”Our backs are broken but we are still alive,” seethed Felix Nge’tich as he scoured the ruins of his shebeen at Nakuru in central Kenya.
Security forces and furious members of the public continued to raid drinking dens across the country this week following the deaths of 52 people who consumed the illegal alcohol, known locally as chang’aa, at Machakos, 60km south-east of Nairobi. The toxic beverage has also paralysed and/or blinded scores of people, with more than 200 still in hospital.
But, in the face of massive unemployment in Kenya, arrests and the seizure of tens of thousands of litres of illicit alcohol, chang’aa dealers have vowed to continue brewing the concoction.
”If [President Mwai] Kibaki gives me a job, then I will stop making chang’aa!” Nge’tich spat.
Police intensified their search for the woman alleged to have sold the killer brew, which analysis showed was a lethal mix of traditional ingredients and methanol — an industrial solvent, ingestion of which often proves fatal.
Some brewers spike their chang’aa with methanol to increase the drink’s potency and to maximise profits.
Research by the country’s National Agency for the Campaign Against Drug Abuse (Nacada) reveals that chang’aa has killed as many as 400 Kenyans since 1996, and maimed hundreds of others.
Nacada’s coordinator, Joseph Kaguthi, told the Mail & Guardian: ”Kenya is facing genocide by alcohol … Genuine chang’aa must be legalised so that it can be regulated and monitored.

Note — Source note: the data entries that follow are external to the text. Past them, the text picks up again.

/-- CGBIND (R257). -/
def parseCgbind (f : Fields) : Option Instr := do
  need (f.b == 0)
  needX f (f.a == 255)
  return .cgbind (← getS f.d) (← getSrc f.a f.ext)

/-- COLL (R263). -/
def parseColl (f : Fields) : Option Instr := do
  need (f.ext.isNone)
  let d ← getTile f.d
  let a ← getS f.a
  let r := f.b / 8
  match f.b % 8 with
  | 0 => return .collAllreduce d a r
  | 1 => return .collReducescatter d a r
  | 2 => need (r == 0); return .collAllgather d a
  | 3 => need (r == 0); return .collBroadcast d a
  | 4 => need (r == 0); return .collAlltoall d a
  | _ => none

/-- ABINIT (R262). -/
def parseAbinit (f : Fields) : Option Instr := do
  needX f (f.a == 255)
  return .abinit (← getS f.d) (← getSrc f.a f.ext)

/-- ABWAIT (R262). -/
def parseAbwait (f : Fields) : Option Instr := do
  needX f (f.a == 255)
  return .abwait (← getSrc f.d none) (← getSrc f.a f.ext)

/-- SIGDEC (R314). -/
def parseSigdec (f : Fields) : Option Instr := do
  need (f.d < 2)
  needX f (f.b == 255)
  return .sigdec (f.d == 1) (← getS f.a) (← getSrc f.b f.ext)

/-- A K-class word with a destination, an s register in a and a source in b. -/
def parseDSB (k : Dst → Nat → Src → Instr) (f : Fields) : Option Instr := do
  needX f (f.b == 255)
  return k (← getDst f.d) (← getS f.a) (← getSrc f.b f.ext)

/-- A K-class word with a destination and s registers in a and b. -/
def parseDSS (k : Dst → Nat → Nat → Instr) (f : Fields) : Option Instr := do
  need (f.ext.isNone)
  return k (← getDst f.d) (← getS f.a) (← getS f.b)

/-- A K-class word with a destination and an s register in a. -/
def parseDS (k : Dst → Nat → Instr) (f : Fields) : Option Instr := do
  need (f.ext.isNone)
  return k (← getDst f.d) (← getS f.a)

/-- The descriptor of MMA, MMAS and MMAC (R132, R136, R139). -/
def mmaDesc (mr nc kb : Nat) (pa pb : Bool) (n isel : Nat) : Word :=
  BitVec.ofNat 32 (mr - 1 + 2 ^ 7 * (nc - 1) + 2 ^ 14 * (kb - 1) + 2 ^ 22 * pa.toNat + 2 ^ 23 * pb.toNat
    + 2 ^ 24 * n + 2 ^ 26 * isel)

/-- MMA (R132). -/
def parseMma (f : Fields) : Option Instr := do
  let e := (← f.ext).toNat
  need (e < 2 ^ 24)
  return .mma f.d (← getS f.a) (← getS f.b) (e % 2 ^ 7 + 1) (e / 2 ^ 7 % 2 ^ 7 + 1) (e / 2 ^ 14 % 2 ^ 8 + 1)
    (e / 2 ^ 22 % 2 == 1) (e / 2 ^ 23 % 2 == 1)

/-- MMAS (R136). -/
def parseMmas (f : Fields) : Option Instr := do
  let e := (← f.ext).toNat
  need (f.d < 224 && e < 2 ^ 28)
  return .mmas (e / 2 ^ 24 % 4) f.d (← getS f.a) (← getS f.b) (e % 2 ^ 7 + 1) (e / 2 ^ 7 % 2 ^ 7 + 1)
    (e / 2 ^ 14 % 2 ^ 8 + 1) (e / 2 ^ 26 % 4) (e / 2 ^ 22 % 2 == 1) (e / 2 ^ 23 % 2 == 1)

/-- MMAC (R139). -/
def parseMmac (f : Fields) : Option Instr := do
  let e := (← f.ext).toNat
  need (e < 2 ^ 24 && e / 2 ^ 22 % 2 == 0)
  return .mmac f.d (← getS f.a) (← getS f.b) (e % 2 ^ 7 + 1) (e / 2 ^ 7 % 2 ^ 7 + 1) (e / 2 ^ 14 % 2 ^ 8 + 1)
    (e / 2 ^ 23 % 2 == 1)

/-- MACLD and MACST (R142). -/
def parseNSB (k : Nat → Nat → Src → Instr) (f : Fields) : Option Instr := do
  needX f (f.b == 255)
  return k f.d (← getS f.a) (← getSrc f.b f.ext)

/-- MACRD and MACWR (R142). -/
def parseRow (k : Nat → Src → Nat → Instr) (f : Fields) : Option Instr := do
  needX f (f.a == 255)
  return k f.d (← getSrc f.a f.ext) f.b

/-- MEPI (R146). -/
def parseMepi (f : Fields) : Option Instr := do
  let e := (← f.ext).toNat
  return .mepi f.d (← getS f.a) (← getS f.b) (e % 2 ^ 7 + 1) (e / 2 ^ 7 % 2 ^ 7 + 1) (e / 2 ^ 14 % 2 ^ 4)
    (e / 2 ^ 18 % 2 ^ 3) (e / 2 ^ 21 % 2 == 1) (e / 2 ^ 22 % 4) (e / 2 ^ 24)

/-- The ACC space (R142, R143). -/
def parseAcc (f : Fields) : Option Instr := do
  let n := f.b / 16
  match f.b % 16 with
  | 0 => need (f.d == 0 && f.a == 0 && f.ext.isNone); return .macz n
  | 1 => need (f.a == 0 && f.ext.isNone); return .mprog (← getDst f.d) n
  | 2 => needX f (f.a == 255); return .ackpt (← getSrc f.d none) (← getSrc f.a f.ext) n
  | 3 => needX f (f.a == 255); return .acrst (← getSrc f.d none) (← getSrc f.a f.ext) n
  | _ => none

/-- ATTN (R156). -/
def parseAttn (f : Fields) : Option Instr := do
  let e := (← f.ext).toNat
  return .attn f.d (← getS f.a) (← getS f.b) (e % 2 ^ 7 + 1) (e / 2 ^ 7 % 2 ^ 8 + 1) (e / 2 ^ 15 % 2 ^ 8)
    (e / 2 ^ 23 % 8) (e / 2 ^ 26 % 4) (e / 2 ^ 28 % 4) (e / 2 ^ 30 % 2 == 1) (e / 2 ^ 31 == 1)

/-- ATTC (R161). -/
def parseAttc (f : Fields) : Option Instr := do
  need (f.d < 16 && f.b == 0 && f.ext.isNone)
  return .attc (f.d / 8 == 1) (f.d / 4 % 2 == 1) (f.d % 4) (← getS f.a)

/-- The CNT space (R57, R393). -/
def parseCnt (f : Fields) : Option Instr := do
  match f.b / 8 with
  | 0 => need (f.a == 0 && f.ext.isNone); return .cntrd (← getDst f.d) (f.b % 8)
  | 1 => needX f (f.a == 255); return .cntcfg (← getDst f.d) (← getSrc f.a f.ext) (f.b % 8)
  | 2 => need (f.d == 0 && f.b == 16 && f.ext.isNone); return .cntsv (← getS f.a)
  | 3 => need (f.d == 0 && f.b == 24 && f.ext.isNone); return .cntld (← getS f.a)
  | _ => none

/-- SYSRD (R378). -/
def parseSysrd (f : Fields) : Option Instr := do
  need (f.a == 0 && f.ext.isNone)
  return .sysrd (← getDst f.d) f.b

If people must drink, then they must drink a safe product and not poison.”
According to Nacada, Kenyans are the second-heaviest drinkers in Africa after Botswana, and marginally ahead of South Africa. Kaguthi said more than 70% of Kenya’s population of 32-million consumed alcohol, with many starting at the age of 10.
The crackdown on chang’aa is likely to be ”nothing more than a superficial, short-term measure”, declared Nairobi community activist Ethel Wanjiku. The government recently significantly increased the prices of legal alcoholic beverages, sending consumption of chang’aa ”through the roof”, Wanjiku said.
A glass of the illicit alcohol costs a mere 10 shillings (about 90c), whereas a beer retails for as much as 120 shillings (about R11) at a licensed bar.
Sipping his chang’aa at a shebeen in Kawangware on the outskirts of Nairobi, Samuel Kwamchoka laughed: ”This stuff puts the lightning in your heart, fast! Just one cup and you are alive! But I must drink beer the whole night to become drunk and I do not have such big money.”
And while the poor dice with death, those who sell the hazardous concoctions grow richer. Such as the prime suspect in the Machakos case, who owns a fleet of luxury vehicles and a mansion, and who has twice been set free by the courts after paying a nominal fine.
Nacada is campaigning for harsher penalties. ”People who sell poison to others who then die must be jailed for murder! The police who collude with the sellers must be tried as accomplices to murder,” fumed Kaguthi.